ISSUE: W/N there was disregard of the provision of Section 29 of Central Bank Act

RULING: Respondent Judge acted in plain disregard of the fourth paragraph of Section
29 of the Central Bank Act, when he restrained the petitioners from closing and
liquidating the Rural Bank of Libmanan, prevented them from performing their
functions, and ordered them to return the management and control of the rural bank to
its board of directors (p. 51, Rollo) without receiving convincing proof that the action of
the CB was plainly arbitrary and made in bad faith.

CENTRAL BANK OF THE PHILIPPINES vs CA


 Central Bank discovered that certain questionable loans extended by Producer’s Bank of the Philippines
(PBP), were fictitious as they were extended, without collateral, to certain interests related to PBP owners
themselves.  Without responding to the communications of the CB, PBP filed a complaint with the
Regional Trial Court of Makati against the CB, the MB and CB Governor alleging that the resolutions
issued were arbitraty and made in bad faith. Respondent Judge issued a temporary restraining order and
subsequently a writ of preliminary injunction. CB filed a motion to dismiss but was denied and ruled that
the MB resolutions were arbitrarily issued.

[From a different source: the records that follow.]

-- ==== Sys2Proof/Laws/Store.lean ====
section
/-! SUPPORT. Laws/Store.lean: reads after writes in a sparse store, and its canonical form. -/

namespace Sys2Proof.Machine

/-! Reads after writes -/

/-- An erased key reads as the default. -/
theorem Map.get_erase_self {α : Type} (m : Map α) (d : α) (k : Nat) : Map.get (Map.erase m k) d k = d := by
  induction m with
  | nil => rfl
  | cons e t ih => obtain ⟨a, v⟩ := e; by_cases h : a = k <;> simp [Map.erase, Map.get, h, ih]

/-- Erasing a key leaves the others. -/
theorem Map.get_erase_ne {α : Type} (m : Map α) (d : α) {k j : Nat} (h : j ≠ k) : Map.get (Map.erase m k) d j = Map.get m d j := by
  induction m with
  | nil => rfl
  | cons e t ih =>
    obtain ⟨a, v⟩ := e
    by_cases ha : a = k
    · have : a ≠ j := fun e => h (e ▸ ha)
      simp [Map.erase, Map.get, ha, ih, Ne.symm h]
    · simp only [Map.erase, ha, if_false, Map.get, ih]

/-- An inserted key reads as its value, when it was not listed. -/
theorem Map.get_insert_self {α : Type} (m : Map α) (d v : α) (k : Nat) (h : ∀ e ∈ m, e.1 ≠ k) : Map.get (Map.insert m k v) d k = v := by
  induction m with
  | nil => simp [Map.insert, Map.get]
  | cons e t ih =>
    obtain ⟨a, w⟩ := e
    have ha : a ≠ k := h (a, w) (by simp)
    by_cases hk : k < a
    · simp [Map.insert, Map.get, hk]
    · simp [Map.insert, Map.get, hk, ha, ih (fun e he => h e (by simp [he]))]

/-- Inserting a key leaves the others. -/
theorem Map.get_insert_ne {α : Type} (m : Map α) (d v : α) {k j : Nat} (h : j ≠ k) : Map.get (Map.insert m k v) d j = Map.get m d j := by
  induction m with
  | nil => simp [Map.insert, Map.get, Ne.symm h]
  | cons e t ih =>
    obtain ⟨a, w⟩ := e
    by_cases hk : k < a
    · simp [Map.insert, Map.get, hk, Ne.symm h]
    · simp only [Map.insert, hk, if_false, Map.get, ih]

/-- No entry of an erased store has the key. -/
theorem Map.not_mem_erase {α : Type} (m : Map α) (k : Nat) : ∀ e ∈ Map.erase m k, e.1 ≠ k := by
  induction m with
  | nil => simp [Map.erase]
  | cons e t ih =>
    obtain ⟨a, v⟩ := e
    by_cases h : a = k
    · simpa [Map.erase, h] using ih
    · intro x hx
      rcases List.mem_cons.1 (by simpa [Map.erase, h] using hx) with rfl | hx
      · exact h
      · exact ih x hx

/-- A store reads what was written. -/
@[simp] theorem Map.get_set_self {α : Type} [DecidableEq α] (m : Map α) (d : α) (k : Nat) (v : α) : Map.get (Map.set m d k v) d k = v := by
  unfold Map.set
  split
  · rename_i h
    rw [Map.get_erase_self, h]
  · exact Map.get_insert_self _ _ _ _ (Map.not_mem_erase m k)

/-- A write leaves every other key. -/
theorem Map.get_set_ne {α : Type} [DecidableEq α] (m : Map α) (d e : α) (v : α) {k j : Nat} (h : j ≠ k) :
    Map.get (Map.set m d k v) e j = Map.get m e j := by
  unfold Map.set
  split
  · exact Map.get_erase_ne m e h
  · rw [Map.get_insert_ne _ _ _ h, Map.get_erase_ne m e h]

/-! The canonical form -/

/-- A lower bound of the keys may be lowered. -/
theorem Map.wfFrom_le {α : Type} [DecidableEq α] {lo hi : Nat} (h : lo ≤ hi) {m : Map α} {d : Nat → α} (w : Map.wfFrom hi m d = true) :
    Map.wfFrom lo m d = true := by
  cases m with
  | nil => rfl
  | cons e t =>
    obtain ⟨a, v⟩ := e
    simp only [Map.wfFrom, Bool.and_eq_true, decide_eq_true_eq] at w ⊢
    exact ⟨⟨by omega, w.1.2⟩, w.2⟩

/-- Erasing keeps the form. -/
theorem Map.wfFrom_erase {α : Type} [DecidableEq α] {lo : Nat} {m : Map α} {d : Nat → α} (k : Nat) (w : Map.wfFrom lo m d = true) :
    Map.wfFrom lo (Map.erase m k) d = true := by
  induction m generalizing lo with
  | nil => rfl
  | cons e t ih =>
    obtain ⟨a, v⟩ := e
    simp only [Map.wfFrom, Bool.and_eq_true, decide_eq_true_eq] at w
    by_cases h : a = k
    · simp only [Map.erase, h, if_true]
      exact ih (Map.wfFrom_le (by omega) w.2)
    · simp only [Map.erase, h, if_false, Map.wfFrom, Bool.and_eq_true, decide_eq_true_eq]
      exact ⟨w.1, ih w.2⟩

/-- Inserting a key that is not listed keeps the form. -/
theorem Map.wfFrom_insert {α : Type} [DecidableEq α] {lo : Nat} {m : Map α} {d : Nat → α} {k : Nat} {v : α} (w : Map.wfFrom lo m d = true)
    (hk : lo ≤ k) (hv : v ≠ d k) (hm : ∀ e ∈ m, e.1 ≠ k) : Map.wfFrom lo (Map.insert m k v) d = true := by
  induction m generalizing lo with
  | nil => simp [Map.insert, Map.wfFrom, hk, hv]
  | cons e t ih =>
    obtain ⟨a, u⟩ := e
    simp only [Map.wfFrom, Bool.and_eq_true, decide_eq_true_eq] at w
    have ha : a ≠ k := hm (a, u) (by simp)
    by_cases h : k < a
    · simp only [Map.insert, h, if_true, Map.wfFrom, Bool.and_eq_true, decide_eq_true_eq]
      exact ⟨⟨hk, hv⟩, ⟨⟨by omega, w.1.2⟩, w.2⟩⟩
    · simp only [Map.insert, h, if_false, Map.wfFrom, Bool.and_eq_true, decide_eq_true_eq]
      exact ⟨w.1, ih w.2 (by omega) (fun e he => hm e (by simp [he]))⟩

/-- A write keeps the form. -/
theorem Map.wf_set {α : Type} [DecidableEq α] {m : Map α} {d : Nat → α} (k : Nat) (v : α) (w : Map.wf m d = true) :
    Map.wf (Map.set m (d k) k v) d = true := by
  unfold Map.set
  split
  · exact Map.wfFrom_erase k w
  · rename_i h
    exact Map.wfFrom_insert (Map.wfFrom_erase k w) (Nat.zero_le k) h (Map.not_mem_erase m k)

/-- What a selection of a store keeps. -/
theorem Map.wfFrom_filter {α : Type} [DecidableEq α] {lo : Nat} {m : Map α} {d : Nat → α} (g : Nat × α → Bool) (w : Map.wfFrom lo m d = true) :
    Map.wfFrom lo (m.filter g) d = true := by
  induction m generalizing lo with
  | nil => exact w
  | cons e t ih =>
    obtain ⟨a, v⟩ := e
    simp only [Map.wfFrom, Bool.and_eq_true] at w
    obtain ⟨⟨w1, w2⟩, w3⟩ := w
    by_cases h : g (a, v) = true
    · simp only [List.filter_cons, h, if_true, Map.wfFrom, Bool.and_eq_true]
      exact ⟨⟨w1, w2⟩, ih w3⟩
    · simp only [List.filter_cons, h]
      exact ih (Map.wfFrom_le (by simp only [decide_eq_true_eq] at w1; omega) w3)

/-- A selection of a byte memory is in canonical form. -/
theorem Mem.wf_filter {m : Mem} (g : Nat × BitVec 8 → Bool) (w : Mem.wf m = true) : Mem.wf (m.filter g) = true :=
  Map.wfFrom_filter g w

/-- Writing a byte keeps the form. -/
theorem Mem.wf_put {m : Mem} (a : Nat) (b : BitVec 8) (w : Mem.wf m = true) : Mem.wf (Mem.put m a b) = true :=
  Map.wf_set (d := fun _ => 0) a b w

/-- Writing bytes keeps the form. -/
theorem Mem.wf_putBytes {m : Mem} (a : Nat) (l : List (BitVec 8)) (w : Mem.wf m = true) : Mem.wf (Mem.putBytes m a l) = true := by
  induction l generalizing m a with
  | nil => exact w
  | cons b t ih => exact ih (a + 1) (Mem.wf_put a b w)

/-- Writing a little-endian number keeps the form. -/
theorem Mem.wf_putLe {m : Mem} (a n v : Nat) (w : Mem.wf m = true) : Mem.wf (Mem.putLe m a n v) = true := by
  unfold Mem.putLe
  exact Mem.wf_putBytes a _ w

/-- A byte outside what is written keeps its value. -/
theorem Mem.byte_putBytes_out (m : Mem) (a : Nat) (l : List (BitVec 8)) {x : Nat} (h : x < a ∨ a + l.length ≤ x) :
    Mem.byte (Mem.putBytes m a l) x = Mem.byte m x := by
  induction l generalizing m a with
  | nil => rfl
  | cons b t ih =>
    rw [List.length_cons] at h
    rw [Mem.putBytes, ih (Mem.put m a b) (a + 1) (by omega)]
    exact Map.get_set_ne _ _ _ _ (by omega)

/-- A byte written reads as written. -/
theorem Mem.byte_putBytes_in (m : Mem) (a : Nat) (l : List (BitVec 8)) {i : Nat} (h : i < l.length) :
    Mem.byte (Mem.putBytes m a l) (a + i) = l[i] := by
  induction l generalizing m a i with
  | nil => simp at h
  | cons b t ih =>
    cases i with
    | zero =>
      rw [Mem.putBytes, Mem.byte_putBytes_out _ _ _ (by omega)]
      exact Map.get_set_self _ _ _ _
    | succ j =>
      have := ih (Mem.put m a b) (a + 1) (i := j) (by simpa using h)
      rw [Mem.putBytes, show a + (j + 1) = a + 1 + j by omega, this]
      rfl

end Sys2Proof.Machine
end

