theorem execPtpGrantRequestRetry_kept (i : Nat) (k : Nat) (s : State) : OutKept s (execPtpGrantRequestRetry i k s) := by
  unfold execPtpGrantRequestRetry
  with_reducible repeat' (first
    | exact Kept.refl _ | refine out_next ?_ | refine (State.emit_kept ..).after ?_ | refine (State.updInst_kept ..).after ?_ | dsimp only
    | split)

end Sys2Proof.Machine
end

ISSUE: W/N the trial court erred in declaring the MB resolutions as arbitrary

RULING: No. The following requisites must be present before the order of conservatorship may be set
aside by a court: (1) The appropriate pleading must be filed by the stockholders of record representing the
majority of the capital stock of the bank in the proper court; (2) Said pleading must be filed within ten (10)
days from receipt of notice by said majority stockholders of the order placing the bank under
conservatorship; and (3) There must be convincing proof, after hearing, that the action is plainly arbitrary
and made in bad faith.

In the instant case, the original complaint was filed more than 3 years after PBP was placed under
conservator, long after the expiration of the 10-day period deferred to above. It is also beyond question
that the complaint and the amended complaint were not initiated by the stockholders of record
representing the majority of the capital stock.